__Task statement__: Of the entries below, restate word for word only the section that runs from the line with "(setCanvas s c).bbox = s.bbox := rfl" to the line with "(setCanvas s c).cfg = s.cfg := rfl", counting both ends.

#####

-- ==== Sys2Proof/Certificates/Slice0/Obligations.lean ====
section
/-!
DEFINITION. The statements about the PBU. `exec i s` is the unit step of command i from state s, in which i is the
command in progress (60_exceptions.md R215); each statement about it holds in every state.
-/

open Sys2Proof Sys2Proof.Machine

/-! ### Encoding and assembly -/

/-- R92, R97: the opcode map, and every other word is illegal: its bits 15:8 are not 0x00 or its `op` is above 0x0A. -/
def Obligations.WordsDecodeByOpcodeMap : Prop :=
  (encode .nop = 0x0000 ∧ encode .init = 0x0001 ∧ encode .clear = 0x0002 ∧ encode .setpixel = 0x0003 ∧
    encode .hline = 0x0004 ∧ encode .vline = 0x0005 ∧ encode .rect = 0x0006 ∧ encode .fillrect = 0x0007 ∧
    encode .blit = 0x0008 ∧ encode .blitrow = 0x0009 ∧ encode .sync = 0x000A) ∧
  (∀ (w : Word) (i : Instr), decode? w = some i ↔ w = encode i) ∧
  ∀ w : Word, decode? w = none ↔ rsvField w ≠ 0 ∨ 0x0A < (opField w).toNat

/-- R92: words written out from the opcode map decode to their commands, and reserved words do not decode. -/
def Obligations.SampleWordsDecode : Prop :=
  decode 0b0000000000000000 = .ok .nop ∧ decode 0b0000000000000001 = .ok .init ∧
  decode 0b0000000000000011 = .ok .setpixel ∧ decode 0b0000000000000111 = .ok .fillrect ∧
  decode 0b0000000000001000 = .ok .blit ∧ decode 0b0000000000001010 = .ok .sync ∧
  decode 0b0000000000001011 = .error .reservedOpcode ∧ decode 0b0000000100000011 = .error .reservedBits

/-- 10_state.md R31: the register map, both ways. -/
def Obligations.RegisterMapRoundTrip : Prop :=
  (∀ r : Reg, Reg.ofOffset r.offset = r) ∧ ∀ off : BitVec 4, (Reg.ofOffset off).offset = off

/-- R102: the worked encoding of `blitraw 10, 3, 2, 16, 0x100`. -/
def Obligations.WorkedEncodingOfBlitraw : Prop :=
  Stmt.wf (.blitraw 10 3 2 16 0x100) = true ∧
  Stmt.turns (.blitraw 10 3 2 16 0x100) = Stmt.turns (.blit 10 3 2 16 0x100 0 4) ∧
  Stmt.writes (.blitraw 10 3 2 16 0x100) =
    [(0x8, 0x000A), (0x9, 0x0003), (0xA, 0x0002), (0xB, 0x0010), (0xC, 0x0100), (0xD, 0x0000), (0xE, 0x0000),
      (0xF, 0x0004), (0x0, 0x0008)]

/-- R101: the pseudo-instructions expand as the table says. `blitraw` is rejected exactly when its byte count is outside 0
to 65535, its other operands being well formed: that these are the numbers as written, each from -32768 to 65535, is
the model's reading (log 17). `waitidle` is stated with the poll loop (WaitIdlePollsStatus). -/
def Obligations.PseudoInstructionsExpand : Prop :=
  Stmt.writes (.setcolor .set) = [(0x2, 1)] ∧ Stmt.writes (.setcolor .clear) = [(0x2, 0)] ∧
  Stmt.writes (.setcolor .invert) = [(0x2, 2)] ∧
  (∀ x y w h src : Int, Stmt.writes (.blitraw x y w h src) = Stmt.writes (.blit x y w h src 0 (w * ceil8 h))) ∧
  (∀ x y w h font off size : Int,
    Stmt.writes (.glyph x y w h font off size) = Stmt.writes (.blit x y w h font off size)) ∧
  ∀ x y w h src : Int, Stmt.wf (.blitrow x y w h src) = true →
    (assemble (.blitraw x y w h src) = none ↔ w * ceil8 h < 0 ∨ 65535 < w * ceil8 h)

/-- R93, R94, R99: a number stored in an operand register reads back as itself through a signed slot (-32768 to 32767)
and through an unsigned slot (0 to 65535), and a source address, written as its two halves to ARG4 and ARG5, reads back
as the source base. -/
def Obligations.OperandsReadBack : Prop :=
  ∀ l : Latched,
    (∀ (n : Fin 8) (v : Int), l.arg.get n = word16 v → -32768 ≤ v → v ≤ 32767 → l.s16 n = v) ∧
    (∀ (n : Fin 8) (v : Int), l.arg.get n = word16 v → 0 ≤ v → v ≤ 65535 → l.u16 n = v) ∧
    ∀ src : Int, [l.arg.get 4, l.arg.get 5] = (srcHalves src).map word16 → 0 ≤ src → src < 2 ^ 32 → l.srcBase = src
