-- ==== Sys2Proof/Laws/State.lean ====
section
/-!
SUPPORT. The named updates of the state, field by field: what each one writes, and that it writes nothing else.
-/

namespace Sys2Proof.Machine

@[simp] theorem endCommand_canvas (s : State) : (endCommand s).canvas = s.canvas := rfl
@[simp] theorem endCommand_shadow (s : State) : (endCommand s).shadow = s.shadow := rfl
@[simp] theorem endCommand_arg (s : State) : (endCommand s).arg = s.arg := rfl
@[simp] theorem endCommand_color (s : State) : (endCommand s).color = s.color := rfl
@[simp] theorem endCommand_ready (s : State) : (endCommand s).ready = s.ready := rfl
@[simp] theorem endCommand_initFail (s : State) : (endCommand s).initFail = s.initFail := rfl
@[simp] theorem endCommand_busy (s : State) : (endCommand s).busy = false := rfl
@[simp] theorem endCommand_fault (s : State) : (endCommand s).fault = s.fault := rfl
@[simp] theorem endCommand_cause (s : State) : (endCommand s).cause = s.cause := rfl
@[simp] theorem endCommand_syncState (s : State) : (endCommand s).syncState = s.syncState := rfl
@[simp] theorem endCommand_bboxValid (s : State) : (endCommand s).bboxValid = s.bboxValid := rfl
@[simp] theorem endCommand_bbox (s : State) : (endCommand s).bbox = s.bbox := rfl
@[simp] theorem endCommand_latched (s : State) : (endCommand s).latched = s.latched := rfl
@[simp] theorem endCommand_current (s : State) : (endCommand s).current = s.current := rfl
@[simp] theorem endCommand_seq (s : State) : (endCommand s).seq = s.seq := rfl
@[simp] theorem endCommand_cfg (s : State) : (endCommand s).cfg = s.cfg := rfl
@[simp] theorem endCommand_src (s : State) : (endCommand s).src = s.src := rfl
@[simp] theorem endCommand_bus (s : State) : (endCommand s).bus = s.bus := rfl
@[simp] theorem endCommand_turns (s : State) : (endCommand s).turns = s.turns := rfl
@[simp] theorem endCommand_replies (s : State) : (endCommand s).replies = s.replies := rfl
@[simp] theorem endCommand_initOutcomes (s : State) : (endCommand s).initOutcomes = s.initOutcomes := rfl
@[simp] theorem endCommand_initDraws (s : State) : (endCommand s).initDraws = s.initDraws := rfl

@[simp] theorem setCanvas_canvas (s : State) (c : Memory) : (setCanvas s c).canvas = c := rfl
@[simp] theorem setCanvas_shadow (s : State) (c : Memory) : (setCanvas s c).shadow = s.shadow := rfl
@[simp] theorem setCanvas_arg (s : State) (c : Memory) : (setCanvas s c).arg = s.arg := rfl
@[simp] theorem setCanvas_color (s : State) (c : Memory) : (setCanvas s c).color = s.color := rfl
@[simp] theorem setCanvas_ready (s : State) (c : Memory) : (setCanvas s c).ready = s.ready := rfl
@[simp] theorem setCanvas_initFail (s : State) (c : Memory) : (setCanvas s c).initFail = s.initFail := rfl
@[simp] theorem setCanvas_busy (s : State) (c : Memory) : (setCanvas s c).busy = s.busy := rfl
@[simp] theorem setCanvas_fault (s : State) (c : Memory) : (setCanvas s c).fault = s.fault := rfl
@[simp] theorem setCanvas_cause (s : State) (c : Memory) : (setCanvas s c).cause = s.cause := rfl
@[simp] theorem setCanvas_syncState (s : State) (c : Memory) : (setCanvas s c).syncState = s.syncState := rfl
@[simp] theorem setCanvas_bboxValid (s : State) (c : Memory) : (setCanvas s c).bboxValid = s.bboxValid := rfl
@[simp] theorem setCanvas_bbox (s : State) (c : Memory) : (setCanvas s c).bbox = s.bbox := rfl
@[simp] theorem setCanvas_latched (s : State) (c : Memory) : (setCanvas s c).latched = s.latched := rfl
@[simp] theorem setCanvas_current (s : State) (c : Memory) : (setCanvas s c).current = s.current := rfl
@[simp] theorem setCanvas_seq (s : State) (c : Memory) : (setCanvas s c).seq = s.seq := rfl
@[simp] theorem setCanvas_cfg (s : State) (c : Memory) : (setCanvas s c).cfg = s.cfg := rfl
@[simp] theorem setCanvas_src (s : State) (c : Memory) : (setCanvas s c).src = s.src := rfl
@[simp] theorem setCanvas_bus (s : State) (c : Memory) : (setCanvas s c).bus = s.bus := rfl
@[simp] theorem setCanvas_turns (s : State) (c : Memory) : (setCanvas s c).turns = s.turns := rfl
@[simp] theorem setCanvas_replies (s : State) (c : Memory) : (setCanvas s c).replies = s.replies := rfl
@[simp] theorem setCanvas_initOutcomes (s : State) (c : Memory) : (setCanvas s c).initOutcomes = s.initOutcomes := rfl
@[simp] theorem setCanvas_initDraws (s : State) (c : Memory) : (setCanvas s c).initDraws = s.initDraws := rfl

@[simp] theorem finishDraw_canvas (s : State) (c : Memory) : (finishDraw s c).canvas = c := rfl
@[simp] theorem finishDraw_shadow (s : State) (c : Memory) : (finishDraw s c).shadow = s.shadow := rfl
@[simp] theorem finishDraw_arg (s : State) (c : Memory) : (finishDraw s c).arg = s.arg := rfl
@[simp] theorem finishDraw_color (s : State) (c : Memory) : (finishDraw s c).color = s.color := rfl
@[simp] theorem finishDraw_ready (s : State) (c : Memory) : (finishDraw s c).ready = s.ready := rfl
@[simp] theorem finishDraw_initFail (s : State) (c : Memory) : (finishDraw s c).initFail = s.initFail := rfl
@[simp] theorem finishDraw_busy (s : State) (c : Memory) : (finishDraw s c).busy = false := rfl
@[simp] theorem finishDraw_fault (s : State) (c : Memory) : (finishDraw s c).fault = s.fault := rfl
@[simp] theorem finishDraw_cause (s : State) (c : Memory) : (finishDraw s c).cause = s.cause := rfl
@[simp] theorem finishDraw_syncState (s : State) (c : Memory) : (finishDraw s c).syncState = s.syncState := rfl
@[simp] theorem finishDraw_bboxValid (s : State) (c : Memory) : (finishDraw s c).bboxValid = s.bboxValid := rfl
@[simp] theorem finishDraw_bbox (s : State) (c : Memory) : (finishDraw s c).bbox = s.bbox := rfl
@[simp] theorem finishDraw_latched (s : State) (c : Memory) : (finishDraw s c).latched = s.latched := rfl
@[simp] theorem finishDraw_current (s : State) (c : Memory) : (finishDraw s c).current = s.current := rfl
@[simp] theorem finishDraw_seq (s : State) (c : Memory) : (finishDraw s c).seq = s.seq := rfl
@[simp] theorem finishDraw_cfg (s : State) (c : Memory) : (finishDraw s c).cfg = s.cfg := rfl
@[simp] theorem finishDraw_src (s : State) (c : Memory) : (finishDraw s c).src = s.src := rfl
@[simp] theorem finishDraw_bus (s : State) (c : Memory) : (finishDraw s c).bus = s.bus := rfl
@[simp] theorem finishDraw_turns (s : State) (c : Memory) : (finishDraw s c).turns = s.turns := rfl
@[simp] theorem finishDraw_replies (s : State) (c : Memory) : (finishDraw s c).replies = s.replies := rfl
@[simp] theorem finishDraw_initOutcomes (s : State) (c : Memory) : (finishDraw s c).initOutcomes = s.initOutcomes := rfl
@[simp] theorem finishDraw_initDraws (s : State) (c : Memory) : (finishDraw s c).initDraws = s.initDraws := rfl

@[simp] theorem emit_canvas (s : State) (es : List BusEvent) : (emit s es).canvas = s.canvas := rfl
@[simp] theorem emit_shadow (s : State) (es : List BusEvent) : (emit s es).shadow = s.shadow := rfl
@[simp] theorem emit_arg (s : State) (es : List BusEvent) : (emit s es).arg = s.arg := rfl
@[simp] theorem emit_color (s : State) (es : List BusEvent) : (emit s es).color = s.color := rfl
@[simp] theorem emit_ready (s : State) (es : List BusEvent) : (emit s es).ready = s.ready := rfl
@[simp] theorem emit_initFail (s : State) (es : List BusEvent) : (emit s es).initFail = s.initFail := rfl
@[simp] theorem emit_busy (s : State) (es : List BusEvent) : (emit s es).busy = s.busy := rfl
@[simp] theorem emit_fault (s : State) (es : List BusEvent) : (emit s es).fault = s.fault := rfl
@[simp] theorem emit_cause (s : State) (es : List BusEvent) : (emit s es).cause = s.cause := rfl
@[simp] theorem emit_syncState (s : State) (es : List BusEvent) : (emit s es).syncState = s.syncState := rfl
@[simp] theorem emit_bboxValid (s : State) (es : List BusEvent) : (emit s es).bboxValid = s.bboxValid := rfl
@[simp] theorem emit_bbox (s : State) (es : List BusEvent) : (emit s es).bbox = s.bbox := rfl
@[simp] theorem emit_latched (s : State) (es : List BusEvent) : (emit s es).latched = s.latched := rfl
@[simp] theorem emit_current (s : State) (es : List BusEvent) : (emit s es).current = s.current := rfl
@[simp] theorem emit_seq (s : State) (es : List BusEvent) : (emit s es).seq = s.seq := rfl
@[simp] theorem emit_cfg (s : State) (es : List BusEvent) : (emit s es).cfg = s.cfg := rfl
@[simp] theorem emit_src (s : State) (es : List BusEvent) : (emit s es).src = s.src := rfl
@[simp] theorem emit_bus (s : State) (es : List BusEvent) : (emit s es).bus = s.bus ++ es := rfl
@[simp] theorem emit_turns (s : State) (es : List BusEvent) : (emit s es).turns = s.turns := rfl
@[simp] theorem emit_replies (s : State) (es : List BusEvent) : (emit s es).replies = s.replies := rfl
@[simp] theorem emit_initOutcomes (s : State) (es : List BusEvent) : (emit s es).initOutcomes = s.initOutcomes := rfl
@[simp] theorem emit_initDraws (s : State) (es : List BusEvent) : (emit s es).initDraws = s.initDraws := rfl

#####

__Solution for this exercise__:
@[simp] theorem setCanvas_bbox (s : State) (c : Memory) : (setCanvas s c).bbox = s.bbox := rfl
@[simp] theorem setCanvas_latched (s : State) (c : Memory) : (setCanvas s c).latched = s.latched := rfl
@[simp] theorem setCanvas_current (s : State) (c : Memory) : (setCanvas s c).current = s.current := rfl
@[simp] theorem setCanvas_seq (s : State) (c : Memory) : (setCanvas s c).seq = s.seq := rfl
@[simp] theorem setCanvas_cfg (s : State) (c : Memory) : (setCanvas s c).cfg = s.cfg := rfl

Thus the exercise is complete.